Logo Questions Linux Laravel Mysql Ubuntu Git Menu
 

Looking for a good 64 bit hash for file paths in UTF16

I have a Unicode / UTF-16 encoded path. the path delimiters is U+005C '\'. The paths are null-terminated root relative windows file system paths, e.g. "\windows\system32\drivers\myDriver32.sys"

I want to hash this path into a 64-bit unsigned integer. It does not need to be "cryptographically sound". The hashes should be case insensitive, but able to handle non-ascii letters. Obviously, the hash also should scatter well.
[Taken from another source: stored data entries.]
-- ==== Sys2Proof/Laws/Ops.lean ====
section
/-! SUPPORT. What each shared operation can do, said once: the TX sequencer, the send, the time base, the
coordinator and the parts of EDGE; and what each leaves alone. -/

namespace Sys2Proof.Machine

/-! ### Time -/

/-- T after the counters have counted: one more, modulo 2^32. -/
theorem time_countTime (s : State) : time (countTime s) = time s + 1 := by
  unfold time countTime
  have hc := s.tcnt.isLt
  have ho := s.ovf.isLt
  have one16 : (1 : BitVec 16).toNat = 1 := rfl
  have one32 : (1 : BitVec 32).toNat = 1 := rfl
  apply BitVec.eq_of_toNat_eq
  split
  · rename_i h
    have h' : s.tcnt.toNat = 65535 := by simp [h]
    simp only [BitVec.toNat_append, BitVec.toNat_add, one16, one32, h']
    rw [← Nat.shiftLeft_add_eq_or_of_lt (by decide), ← Nat.shiftLeft_add_eq_or_of_lt (by decide)]
    simp only [Nat.shiftLeft_eq]
    omega
  · rename_i h
    have h' : s.tcnt.toNat ≠ 65535 := fun e => h (BitVec.eq_of_toNat_eq (by simpa using e))
    simp only [BitVec.toNat_append, BitVec.toNat_add, one16, one32]
    rw [← Nat.shiftLeft_add_eq_or_of_lt (by omega), ← Nat.shiftLeft_add_eq_or_of_lt (by omega)]
    simp only [Nat.shiftLeft_eq]
    omega

/-! ### The TX sequencer -/

/-- A multiplier times a unit, exactly (R121). -/
theorem dur_toNat (P : Protocol) (m : Byte) : (dur P m).toNat = P.unit.toNat * m.toNat := by
  have h1 := P.unit.isLt
  have h2 := m.isLt
  have h3 : P.unit.toNat * m.toNat ≤ 65535 * 255 := Nat.mul_le_mul (by omega) (by omega)
  simp only [dur, BitVec.toNat_ofNat]
  omega

/-- A duration is at most the largest multiplier times the largest unit (R29, R121). -/
theorem dur_le (P : Protocol) (m : Byte) : (dur P m).toNat ≤ 16711425 := by
  have h1 := P.unit.isLt
  have h2 := m.isLt
  rw [dur_toNat]
  exact Nat.mul_le_mul (by omega : P.unit.toNat ≤ 65535) (by omega : m.toNat ≤ 255)

/-- What starting segments does: it runs past zero-length segments to the first other one, or to the end. -/
theorem startSegs_cases (out : Bool) (segs : List Segment) :
    (totalDur segs = 0 ∧ startSegs out segs = (lastLevel out segs, 0, [])) ∨
    (∃ pre g rest, segs = pre ++ g :: rest ∧ totalDur pre = 0 ∧ g.dur ≠ 0 ∧
      startSegs out segs = (g.level, g.dur, rest)) := by
  induction segs generalizing out with
  | nil => exact .inl ⟨rfl, rfl⟩
  | cons g rest ih =>
    by_cases hg : g.dur = 0
    · rcases ih g.level with ⟨h0, h1⟩ | ⟨pre, g', rest', h0, h1, h2, h3⟩
      · exact .inl ⟨by simp [totalDur, hg, h0], by simp [startSegs, hg, h1, lastLevel]⟩
      · exact .inr ⟨g :: pre, g', rest', by simp [h0], by simp [totalDur, hg, h1], h2, by simp [startSegs, hg, h3]⟩
    · exact .inr ⟨[], g, rest, rfl, rfl, hg, by rw [startSegs, if_neg hg]⟩

/-! TxAdvance, TxStart and the sequencer's part of TICK write the sequencer and nothing else (R134). -/

@[simp] theorem txAdvance_txProto (s : State) : (txAdvance s).txProto = s.txProto := by unfold txAdvance; split <;> rfl
@[simp] theorem txAdvance_txRepeat (s : State) : (txAdvance s).txRepeat = s.txRepeat := by unfold txAdvance; split <;> rfl
@[simp] theorem txAdvance_outPin (s : State) : (txAdvance s).outPin = s.outPin := by unfold txAdvance; split <;> rfl
@[simp] theorem txAdvance_inPin (s : State) : (txAdvance s).inPin = s.inPin := by unfold txAdvance; split <;> rfl
@[simp] theorem txAdvance_rxTol (s : State) : (txAdvance s).rxTol = s.rxTol := by unfold txAdvance; split <;> rfl
@[simp] theorem txAdvance_sym (s : State) : (txAdvance s).sym = s.sym := by unfold txAdvance; split <;> rfl
@[simp] theorem txAdvance_tcnt (s : State) : (txAdvance s).tcnt = s.tcnt := by unfold txAdvance; split <;> rfl
@[simp] theorem txAdvance_ovf (s : State) : (txAdvance s).ovf = s.ovf := by unfold txAdvance; split <;> rfl
@[simp] theorem txAdvance_lastTime (s : State) : (txAdvance s).lastTime = s.lastTime := by unfold txAdvance; split <;> rfl
@[simp] theorem txAdvance_tb (s : State) : (txAdvance s).tb = s.tb := by unfold txAdvance; split <;> rfl
@[simp] theorem txAdvance_changeCnt (s : State) : (txAdvance s).changeCnt = s.changeCnt := by unfold txAdvance; split <;> rfl
@[simp] theorem txAdvance_repeatCnt (s : State) : (txAdvance s).repeatCnt = s.repeatCnt := by unfold txAdvance; split <;> rfl
@[simp] theorem txAdvance_resValid (s : State) : (txAdvance s).resValid = s.resValid := by unfold txAdvance; split <;> rfl
@[simp] theorem txAdvance_resValue (s : State) : (txAdvance s).resValue = s.resValue := by unfold txAdvance; split <;> rfl
@[simp] theorem txAdvance_resLen (s : State) : (txAdvance s).resLen = s.resLen := by unfold txAdvance; split <;> rfl
@[simp] theorem txAdvance_resUnit (s : State) : (txAdvance s).resUnit = s.resUnit := by unfold txAdvance; split <;> rfl
@[simp] theorem txAdvance_resProto (s : State) : (txAdvance s).resProto = s.resProto := by unfold txAdvance; split <;> rfl
@[simp] theorem txAdvance_pt (s : State) : (txAdvance s).pt = s.pt := by unfold txAdvance; split <;> rfl
@[simp] theorem txAdvance_inputs (s : State) : (txAdvance s).inputs = s.inputs := by unfold txAdvance; split <;> rfl
@[simp] theorem txAdvance_resp (s : State) : (txAdvance s).resp = s.resp := by unfold txAdvance; split <;> rfl

@[simp] theorem txStart_txProto (segs : List Segment) (s : State) : (txStart segs s).txProto = s.txProto := by simp [txStart]
@[simp] theorem txStart_txRepeat (segs : List Segment) (s : State) : (txStart segs s).txRepeat = s.txRepeat := by simp [txStart]
@[simp] theorem txStart_outPin (segs : List Segment) (s : State) : (txStart segs s).outPin = s.outPin := by simp [txStart]
@[simp] theorem txStart_inPin (segs : List Segment) (s : State) : (txStart segs s).inPin = s.inPin := by simp [txStart]
@[simp] theorem txStart_rxTol (segs : List Segment) (s : State) : (txStart segs s).rxTol = s.rxTol := by simp [txStart]
@[simp] theorem txStart_sym (segs : List Segment) (s : State) : (txStart segs s).sym = s.sym := by simp [txStart]
@[simp] theorem txStart_tcnt (segs : List Segment) (s : State) : (txStart segs s).tcnt = s.tcnt := by simp [txStart]
@[simp] theorem txStart_ovf (segs : List Segment) (s : State) : (txStart segs s).ovf = s.ovf := by simp [txStart]
@[simp] theorem txStart_lastTime (segs : List Segment) (s : State) : (txStart segs s).lastTime = s.lastTime := by simp [txStart]
@[simp] theorem txStart_tb (segs : List Segment) (s : State) : (txStart segs s).tb = s.tb := by simp [txStart]
@[simp] theorem txStart_changeCnt (segs : List Segment) (s : State) : (txStart segs s).changeCnt = s.changeCnt := by simp [txStart]
@[simp] theorem txStart_repeatCnt (segs : List Segment) (s : State) : (txStart segs s).repeatCnt = s.repeatCnt := by simp [txStart]
@[simp] theorem txStart_resValid (segs : List Segment) (s : State) : (txStart segs s).resValid = s.resValid := by simp [txStart]
@[simp] theorem txStart_resValue (segs : List Segment) (s : State) : (txStart segs s).resValue = s.resValue := by simp [txStart]
@[simp] theorem txStart_resLen (segs : List Segment) (s : State) : (txStart segs s).resLen = s.resLen := by simp [txStart]
@[simp] theorem txStart_resUnit (segs : List Segment) (s : State) : (txStart segs s).resUnit = s.resUnit := by simp [txStart]
@[simp] theorem txStart_resProto (segs : List Segment) (s : State) : (txStart segs s).resProto = s.resProto := by simp [txStart]
@[simp] theorem txStart_pt (segs : List Segment) (s : State) : (txStart segs s).pt = s.pt := by simp [txStart]
@[simp] theorem txStart_inputs (segs : List Segment) (s : State) : (txStart segs s).inputs = s.inputs := by simp [txStart]
@[simp] theorem txStart_resp (segs : List Segment) (s : State) : (txStart segs s).resp = s.resp := by simp [txStart]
There are some ideas that I had though of:

A) Using the windows file identifier as a "hash". In my case i do want the hash to change if the file gets moved, so this is not an option.
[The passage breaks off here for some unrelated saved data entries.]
/-- Inside frame `f` of a send, past the pairs of the `m` highest bits: the rest of this frame, then the frames that
are left. -/
theorem drop_sendSegs_inside {len repeats f m : Nat} (frame : f < repeats) (bit : m ≤ len) :
    (sendSegs P c len repeats).drop (f * (2 * len + 2) + 2 * m) =
      frameSegs P c (len - m) ++ sendSegs P c len (repeats - 1 - f) := by
  have frames : repeats = repeats - 1 - f + 1 + f := by omega
  have bits : len = len - m + m := by omega
  have inside : 2 * m ≤ (frameSegs P c len).length := by
    rw [frameSegs_length]
    omega
  have restOfFrame : (frameSegs P c len).drop (2 * m) = frameSegs P c (len - m) := by
    conv_lhs => rw [bits]
    exact drop_frameSegs P c (len - m) m
  have restOfSend : (sendSegs P c len repeats).drop (f * (2 * len + 2)) = sendSegs P c len (repeats - 1 - f + 1) := by
    conv_lhs => rw [frames]
    exact drop_sendSegs P c len _ f
  rw [← List.drop_drop, restOfSend, sendSegs_succ, List.drop_append_of_le_length inside, restOfFrame]

end SegmentList

/-- Settles O26: what is left of the send at the stated position starts with the pair of the next bit, or with the sync
pair when no bit is left. -/
theorem segmentListOfASend : Obligations.SegmentListOfASend := by
  intro P c L R
  refine ⟨sendSegs_length P c L R, fun f frame => ⟨fun m bit => ?_, ?_⟩⟩
  · have next : L - m = L - 1 - m + 1 := by omega
    rw [drop_sendSegs_inside P c frame bit.le, next, frameSegs_succ, List.append_assoc, take_pairSegs_append]
  · rw [drop_sendSegs_inside P c frame le_rfl, Nat.sub_self, frameSegs_zero, take_pairSegs_append]

/-! ### The duration of a send (R168) -/

theorem totalDur_append (as bs : List Segment) : totalDur (as ++ bs) = totalDur as + totalDur bs := by
  induction as with
  | nil => exact (Nat.zero_add _).symm
  | cons g as ih => rw [List.cons_append, totalDur, totalDur, ih, Nat.add_assoc]

theorem totalDur_pairSegs (P : Protocol) (pair : PulsePair) :
    totalDur (pairSegs P pair) = P.unit.toNat * (pair.high.toNat + pair.low.toNat) := by
  simp only [pairSegs_eq, totalDur, dur_toNat]
  ring

theorem onesBelow_le (c : Word) (n : Nat) : onesBelow c n ≤ n := by
  induction n with
  | zero => exact le_rfl
  | succ n ih =>
    rw [onesBelow]
    split <;> omega

/-- A frame lasts as long as its 0 bits, its 1 bits and one sync pair. -/
theorem totalDur_frameSegs (P : Protocol) (c : Word) (len : Nat) :
    totalDur (frameSegs P c len) = P.unit.toNat *
      ((len - onesBelow c len) * (P.zero.high.toNat + P.zero.low.toNat)
        + onesBelow c len * (P.one.high.toNat + P.one.low.toNat)
        + (P.sync.high.toNat + P.sync.low.toNat)) := by
  induction len with
  | zero =>
    rw [frameSegs_zero, totalDur_pairSegs, onesBelow]
    ring
  | succ len ih =>
    have bound := onesBelow_le c len
    rw [frameSegs_succ, totalDur_append, totalDur_pairSegs, ih, onesBelow]
    cases c.getLsbD len with
    | false =>
      have zeros : len + 1 - (onesBelow c len + 0) = len - onesBelow c len + 1 := by omega
      simp only [bitPair, Bool.false_eq_true, if_false, zeros]
      ring
    | true =>
      have zeros : len + 1 - (onesBelow c len + 1) = len - onesBelow c len := by omega
      simp only [bitPair, if_true, zeros]
      ring

/-- Settles O28: the repeats of one frame, and the frame's own formula. -/
theorem durationOfASend : Obligations.DurationOfASend := by
  intro P c L R
  rw [sendDuration, ← totalDur_frameSegs]
  induction R with
  | zero => rw [sendSegs_zero, totalDur, Nat.zero_mul]
  | succ R ih => rw [sendSegs_succ, totalDur_append, ih, Nat.succ_mul, Nat.add_comm]

/-! ### SENDBITS -/

/-- A send whose code and length are known: a no-op without an output pin, else TxStart (R152, R154). -/
theorem sendCode_eq (code : Word) (len : Nat) (s : State) :
    sendCode code len s =
      if s.outPin = 0xFF then { s with resp := some ⟨true, 0⟩ }
      else
        { txStart (sendSegs (protocolAt s.pt s.txProto.toNat) code len s.txRepeat.toNat) s with
          resp := some ⟨true, 0⟩ } := rfl

theorem exec_sendBits_of_gt {bitLength : Byte} (h : 32 < bitLength.toNat) (code : Word) (s : State) :
    exec (.sendBits bitLength code) s = .next (refuse s) := if_pos h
B) Just use a regular sting hash: hash += prime * hash + codepoint for the whole string.

I do have the feeling that the fact that the path consists of "segements" (folder names and the final file name) can be leveraged.

To sum up the needs:

1) 64bit hash
2) good distribution / few collisions for file system paths.
3) efficient
4) does not need to be secure
5) case insensitive

like image 765
Dominik Weber Avatar asked Sep 15 '10 20:09

Dominik Weber


People also ask

What is the fastest hashing algorithm?

SHA-1 is fastest hashing function with ~587.9 ms per 1M operations for short strings and 881.7 ms per 1M for longer strings. MD5 is 7.6% slower than SHA-1 for short strings and 1.3% for longer strings. SHA-256 is 15.5% slower than SHA-1 for short strings and 23.4% for longer strings.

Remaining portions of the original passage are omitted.